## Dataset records
== == ==

-- ==== Sys2Proof/Proofs/TimeWrites.lean ====
section
namespace Sys2Proof.Machine
open State

/-! ### STEP_COUNT: the shutters that see a step count nothing in it (R110) -/

/-- STEP_COUNT (R105). -/
def State.stepCount (s : State) : BitVec 48 := s.ctr 0x0400 0x11

theorem stepCount_of_ctrs {s t : State} (h : t.ctrs = s.ctrs) : t.stepCount = s.stepCount := by
  unfold stepCount ctr
  rw [h]

theorem bump_stepCount (s : State) {i u : Nat} (n : Nat) (hu : u < 256) (hi : 0x0400 < i) : (s.bump i u n).stepCount = s.stepCount :=
  ctr_bumpRow_ne _ _ _ _ _ _ _ _ (by unfold slotKey; omega)

theorem bumpPort_stepCount (s : State) (p k n : Nat) : (s.bumpPort p k n).stepCount = s.stepCount :=
  ctr_bumpRow_ne _ _ _ _ _ _ _ _ (by unfold slotKey; omega)

theorem raise_stepCount (s : State) (e d : Nat) : (s.raise e d).stepCount = s.stepCount :=
  raise_ctr s e d 0x0400 0x11 0 (by decide) (by decide) (by decide) (by decide)

theorem raiseOnce_stepCount (s : State) (e d : Nat) : (s.raiseOnce e d).stepCount = s.stepCount := by
  have hecc : (s.noteEcc e).stepCount = s.stepCount := by unfold noteEcc; split <;> rfl
  unfold raiseOnce
  dsimp only
  split
  · exact hecc
  · exact (raise_stepCount ..).trans hecc

theorem streamSend_stepCount (s : State) (m : StreamMsg) : (s.streamSend m).stepCount = s.stepCount := by
  unfold streamSend
  split
  · rfl
  extract_lets isWrite n
  split
  · exact (raiseOnce_stepCount ..).trans (bump_stepCount (i := 0x0500) (u := 0x29) _ 1 (by decide) (by decide))
  · obtain ⟨x, hx⟩ := hingeSend_said (s.updTwin fun t => { t with seq := n, store := t.store ++ [(n, m)] }) (.stream n m)
    rw [hx]
    rfl

theorem shutCause_stepCount (s : State) (p bit : Nat) : (s.shutCause p bit).stepCount = s.stepCount := by
  unfold shutCause
  dsimp only
  split
  · exact raise_stepCount ..
  · rfl

theorem openDigest_stepCount (s : State) (p c t : Nat) : (s.openDigest p c t).stepCount = s.stepCount := by
  unfold openDigest
  dsimp only
  repeat' split
  all_goals rfl

theorem tellSwap_stepCount (s : State) (p sub : Nat) : (s.tellSwap p sub).stepCount = s.stepCount := by
  unfold tellSwap
  split
  · exact streamSend_stepCount ..
  · rfl

theorem setShut_stepCount (s : State) (p : Nat) (q : Shutter) : (s.setShut p q).stepCount = s.stepCount := rfl

theorem requestSwap_stepCount (s : State) (p l : Nat) (f : Option Nat) : (s.requestSwap p l f).stepCount = s.stepCount :=
  setShut_stepCount ..

theorem shutParams_stepCount (s : State) (p : Nat) : (s.shutParams p).stepCount = s.stepCount := setShut_stepCount ..

theorem shutRefresh_stepCount (s : State) (p : Nat) : (s.shutRefresh p).stepCount = s.stepCount := by
  unfold shutRefresh
  dsimp only
  split
  · rfl
  split
  · rfl
  · rw [openDigest_stepCount]
    split <;> rfl

theorem latchSwap_stepCount (s : State) (p : Nat) : (s.latchSwap p).stepCount = s.stepCount := by
  unfold latchSwap
  dsimp only
  split
  · rfl
  split
  · rfl
  split
  · split
    · rw [tellSwap_stepCount, requestSwap_stepCount, shutCause_stepCount, setShut_stepCount, streamSend_stepCount]
    · rw [shutCause_stepCount, setShut_stepCount, streamSend_stepCount]
  · rw [setShut_stepCount, streamSend_stepCount]

theorem makeSwap_stepCount (s : State) (p : Nat) : (s.makeSwap p).stepCount = s.stepCount := by
  unfold makeSwap
  dsimp only
  split
  · rfl
  split
  · rfl
  · rw [shutRefresh_stepCount, shutCause_stepCount, bumpPort_stepCount]
    split
    · rw [tellSwap_stepCount, requestSwap_stepCount, shutParams_stepCount, setShut_stepCount]
    · rw [shutParams_stepCount, setShut_stepCount]

theorem passSwap_stepCount (s : State) (p : Nat) : (s.passSwap p).1.stepCount = s.stepCount := by
  unfold passSwap
  dsimp only
  split
  · rfl
  split
  · rfl
  split
  · split
    · exact (makeSwap_stepCount ..).trans (latchSwap_stepCount ..)
    · exact latchSwap_stepCount ..
  · exact latchSwap_stepCount ..

theorem realignStep_stepCount (s : State) (p old : Nat) (big : Bool) : (s.realignStep p old big).stepCount = s.stepCount := by
  unfold realignStep
  dsimp only
  split
  · rfl
  split
  · rfl
  split
  · rw [shutRefresh_stepCount, shutCause_stepCount, bumpPort_stepCount]; rfl
  · rw [shutRefresh_stepCount]; split <;> rfl

theorem shutStep_stepCount (s : State) (p old : Nat) : (s.shutStep p old).stepCount = s.stepCount := by
  unfold shutStep
  dsimp only
  generalize hu : State.updPortTx _ p _ = u
  have h : u.stepCount = s.stepCount := by rw [← hu]; rfl
  split
  · exact h
  refine Eq.trans ?_ h
  change State.stepCount (if _ then _ else _) = _
  split
  · split
    · rw [shutCause_stepCount, bumpPort_stepCount, passSwap_stepCount]
    · exact passSwap_stepCount ..
  · rw [realignStep_stepCount, passSwap_stepCount]

theorem shutStepAll_stepCount (s : State) (old : Nat) : (s.shutStepAll old).stepCount = s.stepCount :=
  List.foldlRecOn (motive := fun t => t.stepCount = s.stepCount) _ _ rfl fun t h p _ => (shutStep_stepCount t p old).trans h

/-! ### What a jump of device time leaves (R110) -/

theorem bump_counts_step (s : State) : (s.bump 0x0400 0x11).stepCount = s.stepCount + 1 := ctr_bumpRow ..

/-- STEP_COUNT counts a jump; the grid of the shutters does not. -/
theorem jump_stepCount (s : State) (new : Nat) : (s.jump new).stepCount = s.stepCount + 1 := by
  unfold jump
  rw [shutStepAll_stepCount]
  unfold jumpTo
  extract_lets size sat old time t u
  have hu : u.stepCount = s.stepCount + 1 := (raise_stepCount ..).trans ((bump_counts_step t).trans (congrArg (· + 1) (stepCount_of_ctrs rfl)))
  split
  · exact (raise_stepCount ..).trans hu
  · exact hu

theorem jump_runTime (s : State) (new : Nat) : (s.jump new).runTime = s.runTime := by
  obtain ⟨sat, hj⟩ := jump_time s new
  unfold runTime
  rw [hj]

theorem jump_sinceServo (s : State) (new : Nat) : (s.jump new).time.sinceServo = s.time.sinceServo := by
  obtain ⟨sat, hj⟩ := jump_time s new
  rw [hj]

/-- A jump of at most 2^63 − 1 grains either way shows its own size. -/
theorem jump_lastStep (s : State) {new : Nat} {off : Int} (h : (new : Int) - s.devTime = off) (hl : -(2 ^ 63) ≤ off)
    (hu : off ≤ 2 ^ 63 - 1) : (s.jump new).time.lastStep = ofI64 off := by
  have hsat : max (-(2 ^ 63)) (min (2 ^ 63 - 1) off) = off := by omega
  unfold jump
  rw [shutStepAll_time]
  unfold jumpTo
  dsimp only
  rw [h, hsat]
  split
  · rw [raise_time, raise_time, bump_time]
  · rw [raise_time, bump_time]

theorem leaveUnset_sinceServo (s : State) : s.leaveUnset.time.sinceServo = s.time.sinceServo := by
  by_cases h : s.time.st = .unset
  · rw [leaveUnset_time h]
  · unfold leaveUnset; rw [if_neg h]

theorem leaveUnset_st (s : State) : s.leaveUnset.time.st = if s.time.st = .unset then .freerun else s.time.st := by
  by_cases h : s.time.st = .unset
  · rw [leaveUnset_time h, if_pos h]
  · unfold leaveUnset; rw [if_neg h, if_neg h]

theorem leaveUnset_runTime (s : State) : s.leaveUnset.runTime = s.runTime := by
  by_cases h : s.time.st = .unset
  · unfold runTime; rw [leaveUnset_time h]
  · unfold leaveUnset; rw [if_neg h]

theorem leaveUnset_stepCount (s : State) : s.leaveUnset.stepCount = s.stepCount := by
  unfold leaveUnset
  split
  · exact raise_stepCount ..
  · rfl

/-- SET_TIME lands (R106, R110). -/
theorem landSetTime_spec (s : State) {v : Nat} (hv : v < 2 ^ 84) : (s.landSetTime v).devTime = v ∧
    (s.landSetTime v).time.st = (if s.time.st = .unset then .freerun else s.time.st) ∧ (s.landSetTime v).time.sinceServo = 0 ∧
    (s.landSetTime v).stepCount = s.stepCount + 1 ∧ (s.landSetTime v).runTime = s.runTime := by
  unfold landSetTime
  rw [Nat.mod_eq_of_lt hv]
  refine ⟨?_, ?_, ?_, ?_, ?_⟩
  · rw [leaveUnset_devTime, jump_devTime _ hv]
  · rw [leaveUnset_st, jump_timeSt]; rfl
  · rw [leaveUnset_sinceServo, jump_sinceServo]; rfl
  · rw [leaveUnset_stepCount, jump_stepCount]; rfl
  · rw [leaveUnset_runTime, jump_runTime]; rfl

/-- STEP lands, with a result within the 84 bits of device time (R110, R111). -/
theorem landStep_spec (s : State) {v : Word} (hf : s.stepFits v.toInt = true) : ((s.landStep v.toInt).devTime : Int) = s.devTime + v.toInt ∧
    (s.landStep v.toInt).time.lastStep = v ∧ (s.landStep v.toInt).time.st = s.time.st ∧ (s.landStep v.toInt).time.sinceServo = 0 ∧
    (s.landStep v.toInt).stepCount = s.stepCount + 1 ∧ (s.landStep v.toInt).runTime = s.runTime := by
  obtain ⟨h0, h84⟩ : 0 ≤ s.devTime + v.toInt ∧ s.devTime + v.toInt < 2 ^ 84 := by simpa [stepFits] using hf
  have hvl := BitVec.le_toInt v
  have hvu := BitVec.toInt_lt (x := v)
  have hoff : ((s.devTime + v.toInt).toNat : Int) - s.servoWrote.devTime = v.toInt := by
    rw [show s.servoWrote.devTime = s.devTime from rfl]; omega
  unfold landStep
  refine ⟨?_, ?_, ?_, ?_, ?_, ?_⟩
  · rw [jump_devTime _ (by omega)]; omega
  · rw [jump_lastStep s.servoWrote hoff (by omega) (by omega)]; exact BitVec.ofInt_toInt
  · rw [jump_timeSt]; rfl
  · rw [jump_sinceServo]; rfl
  · rw [jump_stepCount]; rfl
  · rw [jump_runTime]; rfl

/-! ### Writes of the time core (R102, R110, R111, R117) -/

/-- STEP (R105). -/
def stepObj : ObjInfo := woObj 0x05 "STEP" .i64 (inSigned (2 ^ 62))

/-- FREQ_WORD (R102). -/
def freqWordObj : ObjInfo := rwObj 0x06 "FREQ_WORD" .u64 92233720369 (inRange 92141486649 92325954089)

/-- The words within ±2^62 are the values that STEP takes. -/
theorem inSigned_of_toInt {v : Word} (hl : -(2 ^ 62) ≤ v.toInt) (hu : v.toInt ≤ 2 ^ 62) : inSigned (2 ^ 62) v.toNat = true := by
  have hv := v.isLt
  rw [BitVec.toInt_eq_toNat_cond] at hl hu
  simp only [inSigned, Bool.or_eq_true, decide_eq_true_eq]
  split at hl <;> omega

theorem takes_step {s : State} {v : Word} (hl : -(2 ^ 62) ≤ v.toInt) (hu : v.toInt ≤ 2 ^ 62) (hf : s.stepFits v.toInt = true) :
    s.Takes .time stepObj 0x0400 v where
  acc := .inr (.inl rfl)
  plain := ⟨by decide, by decide⟩
  window := fun _ _ h => Ix.noConfusion h
  keys := by decide
  fits := inSigned_of_toInt hl hu
  closed := fun h => Access.noConfusion h
  accept := hf
  land := hf
  late := rfl
  anytime := by decide

theorem takes_freqWord {s : State} {v : Word} (hl : 92141486649 ≤ v.toNat) (hu : v.toNat ≤ 92325954089) :
    s.Takes .time freqWordObj 0x0400 v where
  acc := .inl rfl
  plain := ⟨by decide, by decide⟩
  window := fun _ _ h => Ix.noConfusion h
  keys := by decide
  fits := by simp [freqWordObj, rwObj, inRange, ObjType.fits, hl, hu]
  closed := fun h => Access.noConfusion h
  accept := rfl
  land := rfl
  late := rfl
  anytime := by decide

== == ==

## ACTIVITY
Among the records above, only the lines between the line holding "theorem shutRefresh_stepCount (s" and the line holding "theorem latchSwap_stepCount (s", inclusive, are to be output, exactly as written.

## RESULT FOR THIS TASK
theorem shutRefresh_stepCount (s : State) (p : Nat) : (s.shutRefresh p).stepCount = s.stepCount := by
  unfold shutRefresh
  dsimp only
  split
  · rfl
  split
  · rfl
  · rw [openDigest_stepCount]
    split <;> rfl

theorem latchSwap_stepCount (s : State) (p : Nat) : (s.latchSwap p).stepCount = s.stepCount := by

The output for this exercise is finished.